Pandas, short for 'panel data', makes data manipulation easy. With Pandas, a dataset can be converted into a Python object known as a **DataFrame**, which comes with a variety of handy methods.

In [None]:
import pandas as pd

# in vanilla Python, a DataFrame's structure is roughly analogous to the following:
dataframe_struct = {"Celestial Object": ["Mars", "Saturn", "Pluto (RIP)", "Mercury", "Europa", "Titan"],
                    "Miles away (in M)": [208, 1008, 3292, 64, 1100, 1212],
                    "Inhabited by aliens?": [True, False, False, True, True, True]}
# convert dataframe_struct into a DataFrame

# print the DataFrame's first five rows
df.head()

## Mount Google Drive for Data Import

The code block below will connect this Colab notebook to your Google Drive account. From there, we'll be able to load the dataset you've downloaded to your Google Drive into this notebook.


Run the code block and it'll ask you to authenticate via Google. Click yes through everything.

In [None]:
from google.colab import drive
drive.mount('/content/drive')

## Reading Data From External Files

With the basics out of the way, let's pull in the UFO data.

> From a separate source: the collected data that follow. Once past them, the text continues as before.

theorem digits_ok (p : Params) (E : Nat) : (digits p E).length = p.dmax ∧ ∀ d ∈ digits p E, d < 2 ^ p.r := by
  refine ⟨length_digits p E, fun d hd => ?_⟩
  simp only [digits, List.mem_map] at hd
  obtain ⟨i, -, rfl⟩ := hd
  exact digit_lt p E i

theorem effect_dig_ok {s : State} (h : s.Wf) (i : Instr) :
    (effect i s).dig.length = s.cfg.dmax ∧ ∀ d ∈ (effect i s).dig, d < 2 ^ s.cfg.r := by
  cases i <;> first | exact h.2.2.1 | exact digits_ok _ _

theorem effect_hid_ok {s : State} (h : s.Wf) (i : Instr) (hf : checkFails i s = none) : HiddenOk s.cfg (effect i s).hid := by
  have hk := h.2.2.2.1
  have hv := value_lt h
  have hw := words_ok h
  have hn0 : ∀ n, modulus i = some n → s.value n ≠ 0 := by
    intro n hn h0
    cases i <;> simp only [modulus, Option.some.injEq, reduceCtorEq] at hn <;> subst hn <;>
      simp [checkFails, modulus, h0] at hf
  cases i
  case mul d a b =>
    obtain ⟨h1, h2, -⟩ := mulWords_spec (hw a).1 (hw b).1 (hw a).2 (hw b).2
    exact ⟨⟨h1, h2⟩, hk.2⟩
  case mod d a n => exact afterReduce_ok (lt_of_lt_of_le (hv a) (two_pow_K_le _)) (hn0 n rfl) (hv n) hk
  case mulmod d a b n => exact afterMulMod_ok (hv a) (hv b) (hn0 n rfl) (hv n) hk
  case expb d m e n => exact afterExpBin_ok _ (hn0 n rfl) (hv n) (hv m) hk
  case expbk d m e n => exact afterExpBin_ok _ (hn0 n rfl) (hv n) (hv m) hk
  case expw d m e n => exact afterExpWin_ok h.1 _ (hn0 n rfl) (hv n) (hv m) (hv e) hk
  case expwk d m e n => exact afterExpWin_ok h.1 _ (hn0 n rfl) (hv n) (hv m) (hv e) hk
  case blak d a b n => exact afterBlakley_ok (hv a) (hv b) (hn0 n rfl) (hv n) hk
  all_goals exact hk

/-! ## The host's transactions and reset -/

theorem issue_wf {s : State} (h : s.Wf) (c : BusWord) : (s.issue c).Wf := by
  obtain ⟨h1, h2, h3, ⟨k1, k2, k3, k4, k5, k6, k7, k8, -⟩, -⟩ := id h
  exact ⟨h1, h2, h3, ⟨k1, k2, k3, k4, k5, k6, k7, k8, value_lt h _, value_lt h _, value_lt h _⟩,
    by simp [StatusOk, Status.issued]⟩

theorem setHaz_wf {s : State} (h : s.Wf) (v : Bool) : (s.setHaz v).Wf := h

theorem setWord_wf {s : State} (h : s.Wf) (i : Reg) (j : Nat) (v : BusWord) : (s.setWord i j v).Wf := by
  refine ⟨h.1, ?_, h.2.2⟩
  intro ws hw
  rcases mem_set hw with rfl | hw
  · have := words_ok h i
    refine ⟨by simpa using this.1, fun w hw => ?_⟩
    rcases List.mem_or_eq_of_mem_set hw with hw | rfl
    · exact this.2 w hw
    · exact Nat.mod_lt _ (Nat.two_pow_pos _)
  · exact h.2.1 _ hw

/-- Every host write keeps the registers well-formed (20_memory.md R62, R63). -/
theorem memWrite_wf {s : State} (h : s.Wf) (addr : HostAddr) (v : BusWord) : (memWrite s addr v).Wf := by
  obtain ⟨-, e⟩ | ⟨-, -, e | e | ⟨-, -, e⟩ | ⟨i, j, -, e⟩⟩ := memWrite_cases s addr v <;> rw [e]
  · exact setHaz_wf h _
  · exact h
  · exact issue_wf h _
  · exact setHaz_wf h _
  · exact setWord_wf h _ _ _

/-- Every host read keeps the registers well-formed (20_memory.md R61). -/
theorem memRead_wf {s : State} (h : s.Wf) (addr : HostAddr) : (memRead s addr).2.Wf := by
  obtain ⟨-, e⟩ | ⟨-, v, -, e⟩ := memRead_cases s addr <;> rw [e]
  · exact setHaz_wf h _
  · exact h

theorem freeRegister_ok (p : Params) (k i : Nat) : WordsOk p p.W (freeRegister p k i) := by
  refine ⟨by simp [freeRegister], fun w hw => ?_⟩
  simp only [freeRegister, List.mem_map] at hw
  obtain ⟨j, -, rfl⟩ := hw
  exact Nat.mod_lt _ (Nat.two_pow_pos _)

Assuming your dataset is downloaded to the root of your Google Drive, the path passed to `pd.read_csv()` below should work just fine.

In [None]:
ufo_data = pd.read_csv('/content/drive/My Drive/ufo_data.csv')

## An Optional Note On Slice Notation
If you've never seen colons used to splice ranges of data before in Python, some of the syntax that follows can be a little confusing.

In brief, the slice operator `:` works by extracting a subset of a list where the left-hand term is inclusive and the right-hand term is exclusive. So, if we wanted to slice a `ufo_list` into a smaller subset, we'd use `ufo_list[this_is_included:and_this_is_not].` We can also step backward from the end of the list with the `-` negative operator.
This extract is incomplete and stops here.